Ma lui resta fermo dov'è. Mi guarda intensamente: uno sguardo che mi imbarazza e mi costringe ad abbassare gli occhi.

«Aspetti qualcuno di speciale?» la sua domanda potrebbe sembrare generale e innocua, ma é stata posta come se conoscesse già la risposta.

«Lui non mi vede allo stesso modo» non ho mai parlato di Alex ad una persona che non fosse Lily, ma Simon sembra capirmi in qualche modo e, parlare con lui, mi riesce semplice.

«É un vero peccato» sento la sua voce, il peso della sua mano sul mio braccio.

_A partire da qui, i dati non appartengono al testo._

-- ==== Sys2Proof/Decode.lean ====
section
/-! DEFINITION. The decoder, total on every encoded form and refusing by name (`30_encoding.md` R87, R90, R92, R93,
R81, R83), and after it the encoder, written from the same tables. -/

namespace Sys2Proof

/-- Why an encoded form is no operation. -/
inductive DecodeError where
  /-- `TRIT` code `0b11`: reserved (R87, R94). -/
  | reservedTrit
  /-- A `LINE` with a line end in it: not one line of text (R195, D16). -/
  | lineEnd
  deriving DecidableEq, Repr

/-- Format `HOST` (R93): bit 35 `W`, bits 34:32 `n`, bits 31:0 `v`; the arms read as the table's encoding column. -/
def decodeHost (w : BitVec 36) : Instr :=
  let v : Word := w.extractLsb' 0 32
  match w.getLsbD 35, w.getLsbD 34, w.getLsbD 33, w.getLsbD 32 with
  | true, false, false, false => .wrPin v
  | true, false, false, true => .wrCode v
  | true, false, true, false => .wrPeriod v
  | true, false, true, true => .wrRepeat v
  | true, true, false, false => .wrRepLimit v
  | true, true, false, true => if v.getLsbD 0 then .start v else .wrNopCtrl v
  | true, true, true, false => .wrNopStatus v
  | true, true, true, true => .wrNopUnused v
  | false, false, false, false => .rdPin v
  | false, false, false, true => .rdCode v
  | false, false, true, false => .rdPeriod v
  | false, false, true, true => .rdRepeat v
  | false, true, false, false => .rdRepLimit v
  | false, true, false, true => .rdZeroCtrl v
  | false, true, true, false => .rdStatus v
  | false, true, true, true => .rdZeroUnused v

/-- Format `REQ` (R81): `pin` in bits 127:96, `code` 95:64, `period` 63:32, `repeat` 31:0. -/
def decodeReq (w : BitVec 128) : Instr :=
  .tx (w.extractLsb' 96 32) (w.extractLsb' 64 32) (w.extractLsb' 32 32) (w.extractLsb' 0 32)

/-- Format `TRIT` (R87). -/
def decodeTrit (w : BitVec 2) : Except DecodeError Instr :=
  match w.getLsbD 1, w.getLsbD 0 with
  | false, false => .ok .sym0
  | false, true => .ok .sym1
  | true, false => .ok .sym2
  | true, true => .error .reservedTrit

/-- Format `SEQ` (R92): every code selects a step. -/
def decodeSeq (w : BitVec 2) : Instr :=
  match w.getLsbD 1, w.getLsbD 0 with
  | false, false => .idle
  | false, true => .repeating
  | true, false => .emit
  | true, true => .sync

/-- Format `HOLD` (R90): bit 5 the level, bits 4:0 the multiplier. -/
def decodeHold (w : BitVec 6) : Instr := .hold (w.getLsbD 5) (w.extractLsb' 0 5)

/-- The operations without bits (R97). -/
def decodeEvent : Event → Instr
  | .encStep => .encStep
  | .tritsel => .tritsel
  | .forceLow => .forceLow
  | .gate => .gate
  | .accept => .accept
  | .nextTelegram => .nextTelegram
  | .finish => .finish
  | .tick => .tick
  | .reset => .reset

/-- The decoder. -/
def decode : OpWord → Except DecodeError Instr
  | .host w => .ok (decodeHost w)
  | .req w => .ok (decodeReq w)
  | .maskCode w => .ok (.mask w)
  | .encodeCode w => .ok (.encode w)
  | .trit w => decodeTrit w
  | .hold w => .ok (decodeHold w)
  | .seq w => .ok (decodeSeq w)
  | .line text => if text.all (fun c => !isLineEnd c) then .ok (.parse text) else .error .lineEnd
  | .event e => .ok (decodeEvent e)

/-- A `HOST` word from its top four bits `{W, n}` and `v` (R93: `W << 35 | n << 32 | v`). -/
def hostWord (wn : BitVec 4) (v : Word) : OpWord := .host (wn ++ v)

/-- The encoder. -/
def encode : Instr → OpWord
  | .wrPin v => hostWord 0b1000#4 v
  | .wrCode v => hostWord 0b1001#4 v
  | .wrPeriod v => hostWord 0b1010#4 v
  | .wrRepeat v => hostWord 0b1011#4 v
  | .wrRepLimit v => hostWord 0b1100#4 v
  | .start v => hostWord 0b1101#4 v
  | .wrNopCtrl v => hostWord 0b1101#4 v
  | .wrNopStatus v => hostWord 0b1110#4 v
  | .wrNopUnused v => hostWord 0b1111#4 v
  | .rdPin x => hostWord 0b0000#4 x
  | .rdCode x => hostWord 0b0001#4 x
  | .rdPeriod x => hostWord 0b0010#4 x
  | .rdRepeat x => hostWord 0b0011#4 x
  | .rdRepLimit x => hostWord 0b0100#4 x
  | .rdZeroCtrl x => hostWord 0b0101#4 x
  | .rdStatus x => hostWord 0b0110#4 x
  | .rdZeroUnused x => hostWord 0b0111#4 x
  | .sym0 => .trit 0b00#2
  | .sym1 => .trit 0b01#2
  | .sym2 => .trit 0b10#2
  | .idle => .seq 0b00#2
  | .repeating => .seq 0b01#2
  | .emit => .seq 0b10#2
  | .sync => .seq 0b11#2
  | .hold l m => .hold (BitVec.ofBool l ++ m)
  | .tx pin code period rep => .req (pin ++ code ++ period ++ rep)
  | .mask code => .maskCode code
  | .encode code => .encodeCode code
  | .parse text => .line text
  | .encStep => .event .encStep
  | .tritsel => .event .tritsel
  | .forceLow => .event .forceLow
  | .gate => .event .gate
  | .accept => .event .accept
  | .nextTelegram => .event .nextTelegram
  | .finish => .event .finish
  | .tick => .event .tick
  | .reset => .event .reset

/-- The operations the table gives no bits, in the table's order (log 17). -/
def opsWithoutBits : List OpWord :=
  [.line [], .event .encStep, .event .tritsel, .event .forceLow, .event .gate, .event .accept,
   .event .nextTelegram, .event .finish, .event .tick, .event .reset]

/-- The encoded form meant by the number `w` of `nbits` bits (DESIGN CHOICE, log 17: the spec's formats overlap in
width, and a width with more than one format is read by the rule given there). -/
def tableWord (nbits w : Nat) : Option OpWord :=
  match nbits with
  | 128 => if w < 2 ^ 128 then some (.req (BitVec.ofNat 128 w)) else none
  | 40 => if w < 2 ^ 36 then some (.host (BitVec.ofNat 36 w)) else none
  | 36 => if w < 2 ^ 36 then some (.host (BitVec.ofNat 36 w)) else none
  | 32 => if w < 2 ^ 32 then some (.encodeCode (BitVec.ofNat 32 w)) else none
  | 8 =>
    if w < 4 then some (.seq (BitVec.ofNat 2 w))
    else if w < 64 then some (.hold (BitVec.ofNat 6 w))
    else if w < 68 then some (.trit (BitVec.ofNat 2 w))
    else if 128 ≤ w ∧ w < 192 then some (.hold (BitVec.ofNat 6 w))
    else none
  | 6 => if w < 64 then some (.hold (BitVec.ofNat 6 w)) else none
  | 2 => if w < 4 then some (.seq (BitVec.ofNat 2 w)) else none
  | 0 => opsWithoutBits[w]?
  | _ => none

/-- The operation the decoder reads from the number `w` of `nbits` bits. -/
def decodeTableWord (nbits w : Nat) : Option Instr :=
  match tableWord nbits w with
  | none => none
  | some o =>
    match decode o with
    | .ok i => some i
    | .error _ => none

end Sys2Proof
end

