-- ==== Sys2Proof/Laws/Ops.lean ====
section
/-! SUPPORT. The shared operations, each said once: what it gives, and that it keeps the canonical form of `LINES`. -/

namespace Sys2Proof.Machine

/-- `set_output` keeps the canonical form; every other write of a line goes through it. -/
theorem setOutput_linesWf (line : Word) (v : Level) {s : State} (h : linesWf s.lines) :
    linesWf (setOutput line v s).lines := linesWf_linesWrite line.isLt v h

/-- `START` in `Idle`: accepted or rejected (R192, R133). -/
theorem startRequest_cases {s t : State} (h : startRequest s = .next t) :
    s.st = .idle ∧
      ((GatePasses s.repeatExp s.repLimit ∧ t = acceptRequest (sampleRequest s)) ∨
       (¬ GatePasses s.repeatExp s.repLimit ∧ t = raiseMalformed (sampleRequest s))) := by
  unfold startRequest at h
  split at h
  · next hs =>
    cases h
    refine ⟨hs, ?_⟩
    unfold gateRequest
    by_cases hg : GatePasses s.repeatExp s.repLimit
    · exact .inl ⟨hg, if_pos ((gateAccepts_iff _ _).2 hg)⟩
    · exact .inr ⟨hg, if_neg fun ha => hg ((gateAccepts_iff _ _).1 ha)⟩
  · cases h

theorem startRequest_accept {s : State} (hs : s.st = .idle) (hg : GatePasses s.repeatExp s.repLimit) :
    startRequest s = .next (acceptRequest (sampleRequest s)) := by
  have ha : gateAccepts (sampleRequest s).repeatExp (sampleRequest s).repLimit = true := (gateAccepts_iff _ _).2 hg
  rw [startRequest, if_pos hs, gateRequest, if_pos ha]

theorem startRequest_reject {s : State} (hs : s.st = .idle) (hg : ¬ GatePasses s.repeatExp s.repLimit) :
    startRequest s = .next (raiseMalformed (sampleRequest s)) := by
  have ha : ¬ gateAccepts (sampleRequest s).repeatExp (sampleRequest s).repLimit = true :=
    fun ha => hg ((gateAccepts_iff _ _).1 ha)
  rw [startRequest, if_pos hs, gateRequest, if_neg ha]

/-- Where the position goes after a hold of a symbol (R140, R141). -/
theorem afterEmit_pos (s : State) :
    ((afterEmit s).st, (afterEmit s).i.val, (afterEmit s).h.toNat) =
      (if s.h.toNat < 3 then (s.st, s.i.val, s.h.toNat + 1)
       else if s.i.val < 11 then (s.st, s.i.val + 1, 0)
       else (.syncPulse, s.i.val, 0)) := by
  unfold afterEmit
  split
  · simp [BitVec.toNat_add]; omega
  · split <;> simp_all

/-- The position update of a symbol's hold moves nothing but the position. -/
theorem afterEmit_frame (s : State) :
    afterEmit s = { s with st := (afterEmit s).st, i := (afterEmit s).i, h := (afterEmit s).h } := by
  unfold afterEmit
  split
  · rfl
  · split <;> rfl

/-- After the sync pulse's holds (R142). -/
theorem afterSync_cases (s : State) :
    (s.h = 0#2 ∧ afterSync s = { s with h := 1#2 }) ∨
    (s.h ≠ 0#2 ∧ s.k.toNat + 1 < s.reps.toNat ∧ afterSync s = goNext s) ∨
    (s.h ≠ 0#2 ∧ ¬ s.k.toNat + 1 < s.reps.toNat ∧ afterSync s = finishRequest s) := by
  unfold afterSync
  split
  · exact .inl ⟨‹_›, rfl⟩
  · split
    · exact .inr (.inl ⟨‹_›, ‹_›, rfl⟩)
    · exact .inr (.inr ⟨‹_›, ‹_›, rfl⟩)

/-- A sequencer hold at the event level, and its start at the tick level (R171, R173). -/
theorem sequencerHold_event {s : State} (h : s.build.timing = .event) (l : Level) (m : BitVec 5)
    (after : State → State) : sequencerHold l m after s = after (holdEvent l m s) := by
  simp [sequencerHold, h]

theorem sequencerHold_tick {s : State} (h : s.build.timing = .tick) (l : Level) (m : BitVec 5)
    (after : State → State) : sequencerHold l m after s = holdStart l m s := by
  simp [sequencerHold, h]

/-- An operation of the block runs where no hold is in progress, and only there (R170, R173). -/
theorem unlessInHold_next {s : State} (h : s.hact = false) (t : State) : unlessInHold s t = .next t := by
  simp [unlessInHold, h]

theorem unlessInHold_refused {s : State} (h : s.hact = true) (t : State) :
    unlessInHold s t = .refused .notSelected := by
  simp [unlessInHold, h]

theorem unlessInHold_cases {s t u : State} (h : unlessInHold s t = .next u) : s.hact = false ∧ u = t := by
  unfold unlessInHold at h
  split at h
  · cases h
  · next hh => cases h; exact ⟨by simpa using hh, rfl⟩

/-- The hold of `EMIT` on the numbers (R136, R88). -/
theorem emitHold_cases {s : State} (h : sentTrit s.build.txOrder s.acc s.i.val ≠ 3) :
    ∃ m, emitHold s = some (decide (s.h.toNat % 2 = 0), m) ∧
      m.toNat = tableMult (sentTrit s.build.txOrder s.acc s.i.val) s.h.toNat := by
  obtain ⟨t, ht⟩ := trit_some h
  refine ⟨mult t s.h, by simp [emitHold, ht, levelOf_eq], ?_⟩
  rw [mult_toNat t _ s.h ht, tritsel_toNat]

theorem emitHold_none {s : State} (h : sentTrit s.build.txOrder s.acc s.i.val = 3) : emitHold s = none := by
  have ht : tritOf (tritsel s.build.txOrder s.acc s.i) = none := by rw [tritOf_eq_none, tritsel_toNat]; exact h
  simp [emitHold, ht]

/-- Everything `EMIT` can do (R136). -/
theorem execEmit_cases {s u : State} (h : execEmit s = .next u) :
    s.st = .emittingSymbol ∧ s.hact = false ∧ ∃ hold, emitHold s = some hold ∧
      u = sequencerHold hold.1 hold.2 afterEmit (readTrit s) := by
  unfold execEmit at h
  split at h
  · next hc =>
    split at h
    · next hold ht => cases h; exact ⟨hc.1, hc.2, hold, ht, rfl⟩
    · cases h
  · cases h

/-- Everything `SYNC` can do (R142). -/
theorem execSync_cases {s u : State} (h : execSync s = .next u) :
    s.st = .syncPulse ∧ s.hact = false ∧
      u = sequencerHold (syncHold s).1 (syncHold s).2 afterSync s := by
  unfold execSync at h
  split at h
  · next hc => cases h; exact ⟨hc.1, hc.2, rfl⟩
  · cases h

/-- Everything `TICK` can do (R173, R174). -/
theorem execTick_cases {s u : State} (h : execTick s = .next u) :
    urgent s = false ∧ ((s.hact = true ∧ u = tickHold s) ∨
      (s.hact = false ∧ u = { s with now := s.now + 1 })) := by
  unfold execTick at h
  split at h
  · cases h
  · next hu =>
    refine ⟨by simpa using hu, ?_⟩
    split at h
    · next hh => cases h; exact .inl ⟨hh, rfl⟩
    · next hh => cases h; exact .inr ⟨by simpa using hh, rfl⟩

/-- Everything `TX` can do (R151). -/
theorem execTx_cases {pin code period rep : Word} {s u : State} (h : execTx pin code period rep s = .next u) :
    s.hact = false ∧ ∃ a, startRequest (writeRequest ⟨pin, code, period, rep⟩ s) = .next a ∧
      ((a.st = .idle ∧ u = a) ∨
       (a.st ≠ .idle ∧ ∃ trits, tritsOf a.build.txOrder a.acc = some trits ∧ u = afterTelegrams trits a)) := by
  unfold execTx at h
  split at h
  · next a ha =>
    split at h
    · cases h
    · next hb =>
      refine ⟨by simpa using hb, a, ha, ?_⟩
      split at h
      · next hi => cases h; exact .inl ⟨hi, rfl⟩
      · next hi =>
        split at h
        · next trits ht => cases h; exact .inr ⟨hi, trits, ht, rfl⟩
        · cases h
  · cases h
  · cases h

end Sys2Proof.Machine
end

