/-- Settles O55: the invariant gives `OUT` in `Idle`; a reset and a completion both end with the force-low. -/
theorem endOfRequestLeavesLineLow : Obligations.EndOfRequestLeavesLineLow := by
  unfold Obligations.EndOfRequestLeavesLineLow
  intro s t hs h ht
  refine ⟨((step_inv hs h).idle_low ht).1, fun hst => ?_⟩
  obtain ⟨s₀, htaken, hreset⟩ | hcompletes := step_ends_request hs.agenda_outside h hst ht
  · obtain ⟨hst₀, hpin⟩ := htaken.request_eq
    rw [← hpin]
    exact execReset_endsLow (hst₀.trans_ne hst) hreset
  · exact hcompletes.endsLow

end Sys2Proof.Machine
end

section
/-! THE TIMING CONTROLLER: what `HOLD` and `TICK` do to the whole state, what runs while a hold is in progress, and how a
hold ends (R170 to R174). -/

namespace Sys2Proof.Machine

section
variable {s t : State}

/-! ## `HOLD` and `TICK` -/

theorem execHold_event (htiming : s.build.timing = .event) (hhact : s.hact = false) (l : Level) (m : BitVec 5) :
    execHold l m s = .next (holdEvent l m s) := by
  rw [execHold, htiming]
  exact unlessInHold_next hhact _

theorem execHold_tick (htiming : s.build.timing = .tick) (hhact : s.hact = false) (l : Level) (m : BitVec 5) :
    execHold l m s = .next (holdStart l m s) := by
  rw [execHold, htiming]
  exact unlessInHold_next hhact _

/-- `DLY` holds the whole duration of the hold (R41, R172). -/
theorem holdStart_dly_toNat (l : Level) (m : BitVec 5) (s : State) :
    (holdStart l m s).dly.toNat = duration m s.lPeriod * Config.ticksPerUs := by
  rw [holdStart_dly, BitVec.toNat_ofNat, Nat.mod_eq_of_lt]
  simpa [Config.ticksPerUs] using duration_lt m s.lPeriod

theorem execTick_inHold (hhact : s.hact = true) (hdly : s.dly ≠ 0#37) : execTick s = .next (tickHold s) := by
  simp [execTick, urgent, hhact, hdly]

theorem execTick_idle (hhact : s.hact = false) (hst : s.st = .idle) :
    execTick s = .next { s with now := s.now + 1 } := by
  simp [execTick, urgent, hhact, hst]

theorem execTick_urgent (hu : urgent s = true) : execTick s = .refused .notSelected := if_pos hu

/-! ## What runs in a hold -/

theorem hostWrite_now (n : BitVec 3) (v : Word) (s : State) : (hostWrite n v s).now = s.now := by
  rw [hostWrite_eq_onRegisters]
  rfl

theorem startRequest_now (h : startRequest s = .next t) : t.now = s.now := by
  obtain ⟨-, ⟨-, rfl⟩ | ⟨-, rfl⟩⟩ := startRequest_cases h <;> rfl

theorem execParse_now {text : List Char} (h : execParse text s = .next t) : t.now = s.now := by
  unfold execParse at h
  split at h
  · cases h; rfl
  · cases h

theorem execReset_now (h : execReset s = .next t) : t.now = s.now := by
  cases h
  have hcut : (cutHold s).now = s.now := by unfold cutHold; split <;> rfl
  have hdrop : (dropLine (cutHold s)).now = (cutHold s).now := by unfold dropLine; split <;> rfl
  exact hdrop.trans hcut

/-- Everything that runs while a hold is in progress; of it only `TICK` takes time (R170, R173, R174). -/
theorem exec_inHold {i : Instr} (hhact : s.hact = true) (h : exec i s = .next t) :
    (i = .tick ∧ s.dly ≠ 0#37) ∨
      (t.now = s.now ∧ (i = .reset ∨ (∃ w, encode i = .host w) ∨ ∃ text, i = .parse text)) := by
  have blocked {u : State} (h : unlessInHold s u = .next t) : False := by
    rw [unlessInHold_refused hhact] at h
    cases h
  have hbusy : ¬ s.hact = false := by simp [hhact]
  cases i with
  | tick =>
    obtain ⟨hurgent, -⟩ := execTick_cases h
    exact .inl ⟨rfl, by simpa [urgent, hhact] using hurgent⟩
  | reset => exact .inr ⟨execReset_now h, .inl rfl⟩
  | parse text => exact .inr ⟨execParse_now h, .inr (.inr ⟨text, rfl⟩)⟩
  | start v => exact .inr ⟨startRequest_now h, .inr (.inl ⟨_, rfl⟩)⟩
  | wrPin v | wrCode v | wrPeriod v | wrRepeat v | wrRepLimit v | wrNopCtrl v | wrNopStatus v | wrNopUnused v =>
    cases h
    exact .inr ⟨hostWrite_now _ v s, .inr (.inl ⟨_, rfl⟩)⟩
  | rdPin x | rdCode x | rdPeriod x | rdRepeat x | rdRepLimit x | rdZeroCtrl x | rdStatus x | rdZeroUnused x =>
    cases h
    exact .inr ⟨rfl, .inr (.inl ⟨_, rfl⟩)⟩
  | mask code | encode code | encStep | tritsel | forceLow | gate | sym0 | sym1 | sym2 | hold l m =>
    exact (blocked h).elim
  | idle | accept => exact (blocked (guarded_next h).2).elim
  | repeating =>
    obtain ⟨⟨-, hfree⟩, -⟩ := guarded_next h
    exact absurd hfree hbusy
  | nextTelegram | finish =>
    obtain ⟨⟨-, hfree, -⟩, -⟩ := guarded_next h
    exact absurd hfree hbusy
  | emit =>
    obtain ⟨-, hfree, -⟩ := execEmit_cases h
    exact absurd hfree hbusy
  | sync =>
    obtain ⟨-, hfree, -⟩ := execSync_cases h
    exact absurd hfree hbusy
  | tx pin code period rep => exact absurd (execTx_enabled h).2 hbusy

/-! ## The position update after a hold -/

theorem afterHold_emit (hst : s.st = .emittingSymbol) : afterHold s = afterEmit s := by simp [afterHold, hst]

theorem afterHold_sync (hst : s.st = .syncPulse) : afterHold s = afterSync s := by simp [afterHold, hst]

/-- Where a hold leads: within its telegram the position alone moves, after its telegram's last hold `NEXT` or `FINISH`
follows (R136, R142, R174). -/
theorem afterHold_cases (s : State) :
    (∃ st i h, (st = .repeating → s.st = .repeating) ∧ afterHold s = { s with st := st, i := i, h := h }) ∨
    (s.st = .syncPulse ∧ s.k.toNat + 1 < s.reps.toNat ∧ afterHold s = goNext s) ∨
    (s.st = .syncPulse ∧ afterHold s = finishRequest s) := by
  unfold afterHold
  split
  · exact .inl ⟨s.st, s.i, s.h, id, rfl⟩
  · exact .inl ⟨s.st, s.i, s.h, id, rfl⟩
  · next hst =>
    obtain ⟨-, heq⟩ | ⟨-, st, i, hst', heq⟩ := afterEmit_cases s
    · exact .inl ⟨s.st, s.i, _, id, heq⟩
    · refine .inl ⟨st, i, _, fun h => ?_, heq⟩
      obtain rfl | rfl := hst'
      · exact h
      · cases h
  · next hst =>
    obtain ⟨-, heq⟩ | ⟨-, hk, heq⟩ | ⟨-, -, heq⟩ := afterSync_cases s
    · exact .inl ⟨s.st, s.i, _, id, heq⟩
    · exact .inr (.inl ⟨hst, hk, heq⟩)
    · exact .inr (.inr ⟨hst, heq⟩)

theorem afterHold_hact (s : State) : (afterHold s).hact = s.hact := by
  obtain ⟨st, i, h, -, heq⟩ | ⟨-, -, heq⟩ | ⟨-, heq⟩ := afterHold_cases s <;> rw [heq] <;> rfl

theorem afterHold_now (s : State) : (afterHold s).now = s.now := by
  obtain ⟨st, i, h, -, heq⟩ | ⟨-, -, heq⟩ | ⟨-, heq⟩ := afterHold_cases s <;> rw [heq] <;> rfl

theorem afterHold_reps (s : State) : (afterHold s).reps = s.reps := by
  obtain ⟨st, i, h, -, heq⟩ | ⟨-, -, heq⟩ | ⟨-, heq⟩ := afterHold_cases s <;> rw [heq] <;> rfl

/-! ## The end of a hold -/

/-- A hold that has run out is over: its wait stands in the trace (R174). -/
def holdOver (s : State) : State :=
  { s with trace := s.trace ++ [.wait s.held.toNat], hact := false, held := 0#37 }

theorem endHold_eq (s : State) : endHold s = afterHold (holdOver s) := by
  simp [endHold, holdOver, emitHeld, Config.ticksPerUs]

theorem endHold_hact (s : State) : (endHold s).hact = false := afterHold_hact _

theorem endHold_now (s : State) : (endHold s).now = s.now := afterHold_now _

/-- On the sequencer's turn a hold that has run out ends (R174). -/
theorem step_sequencer_holdEnds {rest : List Turn} (hag : s.agenda = .sequencer :: rest) (hhact : s.hact = true)
    (hdly : s.dly = 0#37) : step s = .next (endHold { s with agenda := rest }) := by
  simp [step, fetch, hag, sequencerTurn_eq, hhact, hdly]

/-- Where a hold has run out no time passes in a step (R170, R174). -/
theorem step_now_of_holdOver (hhact : s.hact = true) (hdly : s.dly = 0#37) (h : step s = .next t) : t.now = s.now := by
  have hbusy : ¬ s.hact = false := by simp [hhact]
  obtain ⟨w, rest, i, -, -, h⟩ | ⟨s₀, hfrom, h⟩ | ⟨ag, -, ⟨-, -, rfl⟩ | ⟨-, hleft, -⟩ | ⟨hfree, -⟩⟩ := step_cases h
  · obtain ⟨-, hleft⟩ | ⟨hnow, -⟩ := exec_inHold (s := { s with agenda := rest }) hhact h
    · exact absurd hdly hleft
    · exact hnow
  · have hnow := execReset_now h
    obtain ⟨w, rest, -, rfl⟩ | ⟨n, rest, -, rfl | ⟨hfree, -⟩ | ⟨hold, hfree, -⟩⟩ := hfrom
    · exact hnow
    · exact hnow
    · exact absurd hfree hbusy
    · exact absurd hfree hbusy
  · exact endHold_now { s with agenda := ag }
  · exact absurd hdly hleft
  · exact absurd hfree hbusy

end

/-- Settles O30: the event-level `HOLD` as a whole state. -/
theorem holdSetsLineAndWaits : Obligations.HoldSetsLineAndWaits := by
  unfold Obligations.HoldSetsLineAndWaits
  intro l m s htiming hhact
  refine ⟨0#37, 0#37, (execHold_event htiming hhact l m).trans ?_⟩
  rw [holdEvent_eq]
  rfl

Mando giù un sospiro. «E tu? Ce l'hai una fidanzata?»

«No».

«Credevo che i modelli avessero una fila di ragazze che agognano di starci insieme».

«Già, lo credevo anch'io dopo il mio primo servizio. Una bella fregatura» mi sorride.

Non mi accorgo di star ridendo finché non ne sento il suono, così spontaneo e sincero.

Il cielo si è tinto di stelle, anche se é difficile scorgerle con tutte le luci e lo smog della città. Ma loro, ignare di tutto, continuano a splendere lo stesso.

Forse dovrei essere determinata e coraggiosa come le stelle anch'io. Non ho voglia di concludere qui la serata anche se si sta facendo tardi. Parlare con Simon è come dolce miele sulle mie ossa, qualcosa che mi fa sentire meglio e fa lenire i miei difetti.

«Ti va di tornare alla pista di pattinaggio?» domando. Non mi importa se sembra una richiesta banale, se tutti i turisti ci vanno.

Simon mi rivolge un'occhiata di puro terrore, ma il secondo dopo sta già ridendo. «A San Diego abbiamo l'oceano. Non credo di essere molto portato per tutto ciò che è scivoloso e ghiacciato».

Giusto. Avrei dovuto pensarci.

«Ma possiamo andare verso quel chioschetto all'angolo e prendere un classico hot-dog newyorkese» Simon indica un punto fuori Central Park.

«Certo» la sua idea mi piace persino più della mia.

Ci dirigiamo verso il carretto e, mentre le luci sfavillano e un Babbo Natale in lontananza grida Oh Oh Oh, mi sembra di essere veramente protagonista di un film.